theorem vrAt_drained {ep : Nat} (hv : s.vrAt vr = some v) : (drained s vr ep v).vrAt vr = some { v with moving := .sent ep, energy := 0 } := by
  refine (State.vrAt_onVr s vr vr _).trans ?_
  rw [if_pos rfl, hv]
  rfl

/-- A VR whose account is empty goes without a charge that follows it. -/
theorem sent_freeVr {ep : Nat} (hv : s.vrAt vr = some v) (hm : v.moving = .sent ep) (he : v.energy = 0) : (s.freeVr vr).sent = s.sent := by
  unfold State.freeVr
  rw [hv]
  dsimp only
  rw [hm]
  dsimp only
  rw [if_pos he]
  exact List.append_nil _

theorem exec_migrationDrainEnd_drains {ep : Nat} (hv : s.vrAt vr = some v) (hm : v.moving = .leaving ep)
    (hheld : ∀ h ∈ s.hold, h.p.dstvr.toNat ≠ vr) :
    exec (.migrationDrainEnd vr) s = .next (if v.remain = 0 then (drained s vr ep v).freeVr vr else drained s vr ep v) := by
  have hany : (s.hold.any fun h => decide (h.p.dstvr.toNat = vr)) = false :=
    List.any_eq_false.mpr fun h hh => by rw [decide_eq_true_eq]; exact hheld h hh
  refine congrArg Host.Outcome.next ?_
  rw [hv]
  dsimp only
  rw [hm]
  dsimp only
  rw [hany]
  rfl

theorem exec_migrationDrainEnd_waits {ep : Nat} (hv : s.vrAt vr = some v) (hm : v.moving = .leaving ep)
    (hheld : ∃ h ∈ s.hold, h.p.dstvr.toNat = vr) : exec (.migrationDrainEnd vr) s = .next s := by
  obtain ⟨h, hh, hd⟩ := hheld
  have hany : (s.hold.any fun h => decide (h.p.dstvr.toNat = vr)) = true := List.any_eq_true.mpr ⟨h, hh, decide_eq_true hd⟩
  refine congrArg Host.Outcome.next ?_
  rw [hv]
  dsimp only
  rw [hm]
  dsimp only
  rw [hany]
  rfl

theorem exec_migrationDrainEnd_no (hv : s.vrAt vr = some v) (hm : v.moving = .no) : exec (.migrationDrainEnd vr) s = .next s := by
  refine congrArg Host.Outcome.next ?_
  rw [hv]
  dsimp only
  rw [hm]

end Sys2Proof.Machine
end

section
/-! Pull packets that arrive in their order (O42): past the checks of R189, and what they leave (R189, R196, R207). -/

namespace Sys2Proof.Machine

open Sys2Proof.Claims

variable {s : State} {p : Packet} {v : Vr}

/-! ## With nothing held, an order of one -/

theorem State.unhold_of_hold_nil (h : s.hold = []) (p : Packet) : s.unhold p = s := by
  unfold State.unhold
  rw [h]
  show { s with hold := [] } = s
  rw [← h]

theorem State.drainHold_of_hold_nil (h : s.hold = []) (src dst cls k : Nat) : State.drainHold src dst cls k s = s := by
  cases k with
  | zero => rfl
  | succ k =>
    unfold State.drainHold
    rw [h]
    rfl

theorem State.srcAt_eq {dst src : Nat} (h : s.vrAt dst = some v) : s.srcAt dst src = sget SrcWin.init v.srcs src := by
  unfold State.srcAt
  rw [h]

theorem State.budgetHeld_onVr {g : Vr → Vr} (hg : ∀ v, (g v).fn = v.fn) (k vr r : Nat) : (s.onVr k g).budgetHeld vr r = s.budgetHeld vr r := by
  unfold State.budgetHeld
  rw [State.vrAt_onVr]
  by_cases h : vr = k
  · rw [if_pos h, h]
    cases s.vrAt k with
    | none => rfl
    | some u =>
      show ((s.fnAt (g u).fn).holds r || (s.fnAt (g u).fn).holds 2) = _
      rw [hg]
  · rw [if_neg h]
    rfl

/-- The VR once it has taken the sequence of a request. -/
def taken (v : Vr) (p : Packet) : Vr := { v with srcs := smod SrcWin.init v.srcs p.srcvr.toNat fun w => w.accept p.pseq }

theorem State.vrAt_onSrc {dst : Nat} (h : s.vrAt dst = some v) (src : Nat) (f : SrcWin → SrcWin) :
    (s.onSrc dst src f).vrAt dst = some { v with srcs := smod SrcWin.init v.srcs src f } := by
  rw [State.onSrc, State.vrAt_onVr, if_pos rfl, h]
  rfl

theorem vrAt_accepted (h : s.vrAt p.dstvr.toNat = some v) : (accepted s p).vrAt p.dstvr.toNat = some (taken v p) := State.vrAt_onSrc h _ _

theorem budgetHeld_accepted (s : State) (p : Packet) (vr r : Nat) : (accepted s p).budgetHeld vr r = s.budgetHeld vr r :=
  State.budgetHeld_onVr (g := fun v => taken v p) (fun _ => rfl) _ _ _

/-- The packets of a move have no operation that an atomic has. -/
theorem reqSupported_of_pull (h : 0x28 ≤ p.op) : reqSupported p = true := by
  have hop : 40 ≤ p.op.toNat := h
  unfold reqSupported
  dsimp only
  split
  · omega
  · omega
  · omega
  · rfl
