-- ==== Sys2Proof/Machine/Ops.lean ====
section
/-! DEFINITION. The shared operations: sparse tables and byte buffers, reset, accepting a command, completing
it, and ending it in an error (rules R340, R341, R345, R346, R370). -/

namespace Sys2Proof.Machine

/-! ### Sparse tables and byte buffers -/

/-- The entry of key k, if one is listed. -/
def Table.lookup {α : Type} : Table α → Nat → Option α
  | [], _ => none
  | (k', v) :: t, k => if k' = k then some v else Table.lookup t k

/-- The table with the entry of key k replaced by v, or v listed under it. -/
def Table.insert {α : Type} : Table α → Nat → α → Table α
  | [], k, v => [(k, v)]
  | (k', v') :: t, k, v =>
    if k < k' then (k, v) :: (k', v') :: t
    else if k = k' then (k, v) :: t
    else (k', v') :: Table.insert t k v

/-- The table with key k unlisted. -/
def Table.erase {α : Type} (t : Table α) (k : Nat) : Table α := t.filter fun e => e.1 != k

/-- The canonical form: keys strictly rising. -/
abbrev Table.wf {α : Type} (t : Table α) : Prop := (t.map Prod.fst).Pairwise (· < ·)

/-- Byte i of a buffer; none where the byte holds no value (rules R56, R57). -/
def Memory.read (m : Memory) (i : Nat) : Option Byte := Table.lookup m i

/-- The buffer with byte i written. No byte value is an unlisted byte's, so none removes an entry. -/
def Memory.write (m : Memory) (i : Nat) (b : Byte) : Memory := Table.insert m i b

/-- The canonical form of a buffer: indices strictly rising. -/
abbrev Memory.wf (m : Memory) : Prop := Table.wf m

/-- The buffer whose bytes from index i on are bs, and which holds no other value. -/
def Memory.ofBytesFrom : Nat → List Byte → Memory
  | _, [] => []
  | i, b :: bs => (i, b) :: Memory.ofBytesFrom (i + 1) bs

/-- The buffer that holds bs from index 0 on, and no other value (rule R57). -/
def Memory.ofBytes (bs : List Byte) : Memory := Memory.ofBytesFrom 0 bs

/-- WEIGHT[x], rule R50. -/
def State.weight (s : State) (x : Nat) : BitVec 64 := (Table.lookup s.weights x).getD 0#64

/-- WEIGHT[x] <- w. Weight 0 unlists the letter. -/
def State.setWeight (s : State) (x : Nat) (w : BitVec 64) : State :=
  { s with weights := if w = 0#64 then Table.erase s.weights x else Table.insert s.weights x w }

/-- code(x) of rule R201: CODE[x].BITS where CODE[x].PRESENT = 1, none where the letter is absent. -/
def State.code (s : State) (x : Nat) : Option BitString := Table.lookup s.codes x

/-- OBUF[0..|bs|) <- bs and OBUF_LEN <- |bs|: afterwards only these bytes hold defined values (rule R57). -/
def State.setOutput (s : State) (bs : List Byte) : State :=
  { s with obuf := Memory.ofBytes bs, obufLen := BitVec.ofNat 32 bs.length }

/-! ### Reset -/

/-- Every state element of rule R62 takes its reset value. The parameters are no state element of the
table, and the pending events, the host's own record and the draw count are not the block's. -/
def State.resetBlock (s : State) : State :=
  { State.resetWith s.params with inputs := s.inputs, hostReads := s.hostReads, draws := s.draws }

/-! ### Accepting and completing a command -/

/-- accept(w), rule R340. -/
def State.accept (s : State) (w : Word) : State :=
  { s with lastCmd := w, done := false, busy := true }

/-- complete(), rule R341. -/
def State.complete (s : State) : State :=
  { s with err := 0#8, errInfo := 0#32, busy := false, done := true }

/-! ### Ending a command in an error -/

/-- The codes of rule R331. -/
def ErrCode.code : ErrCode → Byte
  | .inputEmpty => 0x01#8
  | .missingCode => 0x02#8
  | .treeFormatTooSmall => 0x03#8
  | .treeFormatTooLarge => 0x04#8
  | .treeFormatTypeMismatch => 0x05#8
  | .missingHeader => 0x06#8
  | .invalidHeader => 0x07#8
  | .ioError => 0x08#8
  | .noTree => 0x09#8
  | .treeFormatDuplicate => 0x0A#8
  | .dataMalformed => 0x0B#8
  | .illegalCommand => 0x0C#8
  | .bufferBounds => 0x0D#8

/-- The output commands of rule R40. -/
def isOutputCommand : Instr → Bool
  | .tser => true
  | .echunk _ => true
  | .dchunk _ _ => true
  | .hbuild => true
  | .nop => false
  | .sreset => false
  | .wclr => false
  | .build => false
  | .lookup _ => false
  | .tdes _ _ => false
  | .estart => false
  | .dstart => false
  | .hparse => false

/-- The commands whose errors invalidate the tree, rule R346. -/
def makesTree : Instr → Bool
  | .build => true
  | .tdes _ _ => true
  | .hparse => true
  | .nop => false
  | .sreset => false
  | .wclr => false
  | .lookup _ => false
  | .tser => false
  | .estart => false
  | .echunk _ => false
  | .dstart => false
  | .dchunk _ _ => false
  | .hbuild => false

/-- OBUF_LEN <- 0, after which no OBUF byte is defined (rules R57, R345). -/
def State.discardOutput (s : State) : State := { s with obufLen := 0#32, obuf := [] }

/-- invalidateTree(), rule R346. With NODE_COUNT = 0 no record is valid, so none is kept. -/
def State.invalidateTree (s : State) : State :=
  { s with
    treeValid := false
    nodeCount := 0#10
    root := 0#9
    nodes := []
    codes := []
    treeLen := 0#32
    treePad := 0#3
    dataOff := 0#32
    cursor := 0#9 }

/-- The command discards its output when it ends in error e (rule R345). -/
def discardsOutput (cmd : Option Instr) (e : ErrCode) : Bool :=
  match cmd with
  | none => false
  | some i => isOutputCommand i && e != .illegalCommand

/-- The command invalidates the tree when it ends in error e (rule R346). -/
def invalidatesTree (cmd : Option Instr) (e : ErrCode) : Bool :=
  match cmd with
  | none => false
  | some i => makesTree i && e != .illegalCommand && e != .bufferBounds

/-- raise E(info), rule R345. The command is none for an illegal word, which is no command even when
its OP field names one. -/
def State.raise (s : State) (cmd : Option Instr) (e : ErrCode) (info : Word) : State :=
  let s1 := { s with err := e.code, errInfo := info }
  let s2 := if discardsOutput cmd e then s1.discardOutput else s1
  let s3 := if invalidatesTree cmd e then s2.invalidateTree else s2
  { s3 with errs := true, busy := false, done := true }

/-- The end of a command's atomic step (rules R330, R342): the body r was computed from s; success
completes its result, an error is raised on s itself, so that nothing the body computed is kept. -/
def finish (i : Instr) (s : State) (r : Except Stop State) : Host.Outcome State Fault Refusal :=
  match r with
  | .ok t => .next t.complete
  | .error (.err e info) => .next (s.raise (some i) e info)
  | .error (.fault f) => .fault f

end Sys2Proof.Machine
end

Work to be completed: Given the word "invalidateTree", show every line of the records that contains it.

Answer to this exercise:
/-- invalidateTree(), rule R346. With NODE_COUNT = 0 no record is valid, so none is kept. -/
def State.invalidateTree (s : State) : State :=
  let s3 := if invalidatesTree cmd e then s2.invalidateTree else s2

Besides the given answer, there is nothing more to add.